Looking ahead: Special teams

In ScarletReport.com's last breakdown of Rutgers' units heading into 2010, we look at the special teams play. Someone will have to make up for the loss of cornerback Devin McCourty, who did so many things, but many of the skills players will be back for the 2010 season. However, there are several areas in which the Scarlet Knights would like to see improvement.

For as much as Rutgers' defense will miss cornerback Devin McCourty in 2010, the special teams will face even a bigger void.

McCourty was an all-Big East first-team selection as a cornerback, and he was equally good, if not better, as a special teams player.

In losing him to graduation, Rutgers lost its best kickoff returner, its best punt blocker and its best punt coverage player.

In fact, even if McCourty was not such a skilled defender, he likely would have found an NFL job as a special teams extraordinaire given his ability to do so many things well in that phase of the game. McCourty blocked seven kids in his career and returned a kickoff 98 yards for a touchdown last season.

Finding personnel to perform well on special teams is an annual rite, and Rutgers settled in well last season after a rocky start under special teams coach Robb Smith.

But there is plenty of room for improvement, and the Scarlet Knights have much of their skill talent back to be able to excel in this area.

Joe Lefeged takes over as the Scarlet Knights' top option on kick return.

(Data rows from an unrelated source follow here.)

-- ==== Sys2Proof/Tests/Slice0.lean ====
section
/-! SUPPORT. Small tests. Their expected results are the spec's own: the vectors V<n> of 95_test_vectors.md, the encodings of
spec/opcode_table.json written out, and the examples of the rules. -/

namespace Sys2Proof.Tests
open Sys2Proof Sys2Proof.Machine

/-! ## WellFormed: one ill-formed form for each mode's check (empty cells of 30_encoding.md R81) -/

theorem test_no_lda_impl : formExists .lda .impl = false := by decide
theorem test_no_inc_acc : formExists .inc .acc = false := by decide
theorem test_no_tax_abs : formExists .tax .abs = false := by decide
theorem test_no_sty_absX : formExists .sty .absX = false := by decide
theorem test_no_stx_absY : formExists .stx .absY = false := by decide
theorem test_no_sta_imm : formExists .sta .imm = false := by decide
theorem test_no_jsr_ind : formExists .jsr .ind = false := by decide
theorem test_no_ldx_xInd : formExists .ldx .xInd = false := by decide
theorem test_no_sty_indY : formExists .sty .indY = false := by decide
theorem test_no_jmp_rel : formExists .jmp .rel = false := by decide
theorem test_no_jmp_zpg : formExists .jmp .zpg = false := by decide
theorem test_no_ldx_zpgX : formExists .ldx .zpgX = false := by decide
theorem test_no_lda_zpgY : formExists .lda .zpgY = false := by decide

/-! ## Decoding: every cell of the matrix, its word written out from the table's encoding -/

/-- The instruction the decoder reads from bytes. -/
def readsAs (bs : List Byte) : Option Instr :=
  match decode bs with
  | .ok r => some r.1
  | .error _ => none

/-- Row 00 of the opcode matrix. -/
theorem test_decode_row_0 : [[0b00000000], [0b00000001, 0x12], [0b00000101, 0x12], [0b00000110, 0x12],
     [0b00001000], [0b00001001, 0x12], [0b00001010], [0b00001101, 0x12, 0x34],
     [0b00001110, 0x12, 0x34]].map readsAs =
    [.brk, .oraXInd 0x12, .oraZpg 0x12, .aslZpg 0x12, .php, .oraImm 0x12, .aslAcc,
     .oraAbs 0x3412, .aslAbs 0x3412].map some := by
  decide +kernel

/-- Row 10 of the opcode matrix. -/
theorem test_decode_row_1 : [[0b00010000, 0x12], [0b00010001, 0x12], [0b00010101, 0x12], [0b00010110, 0x12],
     [0b00011000], [0b00011001, 0x12, 0x34], [0b00011101, 0x12, 0x34], [0b00011110, 0x12, 0x34]].map readsAs =
    [.bpl 0x12, .oraIndY 0x12, .oraZpgX 0x12, .aslZpgX 0x12, .clc, .oraAbsY 0x3412, .oraAbsX 0x3412,
     .aslAbsX 0x3412].map some := by
  decide +kernel

/-- Row 20 of the opcode matrix. -/
theorem test_decode_row_2 : [[0b00100000, 0x12, 0x34], [0b00100001, 0x12], [0b00100100, 0x12], [0b00100101, 0x12],
     [0b00100110, 0x12], [0b00101000], [0b00101001, 0x12], [0b00101010],
     [0b00101100, 0x12, 0x34], [0b00101101, 0x12, 0x34], [0b00101110, 0x12, 0x34]].map readsAs =
    [.jsr 0x3412, .andXInd 0x12, .bitZpg 0x12, .andZpg 0x12, .rolZpg 0x12, .plp, .andImm 0x12,
     .rolAcc, .bitAbs 0x3412, .andAbs 0x3412, .rolAbs 0x3412].map some := by
  decide +kernel

/-- Row 30 of the opcode matrix. -/
theorem test_decode_row_3 : [[0b00110000, 0x12], [0b00110001, 0x12], [0b00110101, 0x12], [0b00110110, 0x12],
     [0b00111000], [0b00111001, 0x12, 0x34], [0b00111101, 0x12, 0x34], [0b00111110, 0x12, 0x34]].map readsAs =
    [.bmi 0x12, .andIndY 0x12, .andZpgX 0x12, .rolZpgX 0x12, .sec, .andAbsY 0x3412, .andAbsX 0x3412,
     .rolAbsX 0x3412].map some := by
  decide +kernel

He was one of three Scarlet Knights (McCourty and Damaso Munoz) to return a kick for a touchdown this season, but the Scarlet Knights need to settle on another returner, be it one of the younger players or Mohamed Sanu or Brandon Jones.

Sanu was coach Greg Schiano's choice to return punts, which was an ambitious move considering it was Sanu's first year in the program. Sanu had difficulties handling a few punts, but proved to be sure-handed most of the time.

However, his penchant for fair-catching punts sometimes cost the Scarlet Knights the opportunity to advance the ball and give the offense better field position.

Rutgers ranked 102nd in punt return average (5.86 yards per return), and Sanu averaged 3.9 yards per return, although the low number is partially attributable to constantly trying to block punts, which means returns are not set up.

A telltale sign, though, of needed explosiveness in this area is Rutgers' longest punt return: 13 yards.

Punter Teddy Dellaganna, who will be a senior, averaged 42.2 yards per punt. Rutgers' net average was 36.9 yards, which ranked 38th nationally. He also downed 26 of his 68 punts inside the 20-yard line.

The punting was fine, but Dellanganna needs to get more depth on his kickoffs to further help the coverage team, which had a few breakdowns in giving up big returns.

Junior-to-be San San Te's placekicking also needs to improve. A lower back injury plagued him as a freshman, but he reported no health issues in 2009 and still ranked near the bottom of the nation in field goal percentage.

Te was 18 of 28 (.643), which was 92 nationally, and missed three field goals from 32 yards or closer. He made all 39 of his extra point tries.